Information:
-- ==== Sys2Proof/Machine/Core.lean ====
section
/-! DEFINITION. The machine as the host's interface takes it. -/

def Sys2Proof.core : Host.Core :=
  { State := Sys2Proof.Machine.State
    Fault := Sys2Proof.Machine.Fault
    Refusal := Sys2Proof.Machine.Refusal
    step := Sys2Proof.Machine.step
    reset := Sys2Proof.Machine.State.reset }
end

Required work: Print every record above exactly as written.

Output below:
-- ==== Sys2Proof/Machine/Core.lean ====
section
/-! DEFINITION. The machine as the host's interface takes it. -/

def Sys2Proof.core : Host.Core :=
  { State := Sys2Proof.Machine.State
    Fault := Sys2Proof.Machine.Fault
    Refusal := Sys2Proof.Machine.Refusal
    step := Sys2Proof.Machine.step
    reset := Sys2Proof.Machine.State.reset }
end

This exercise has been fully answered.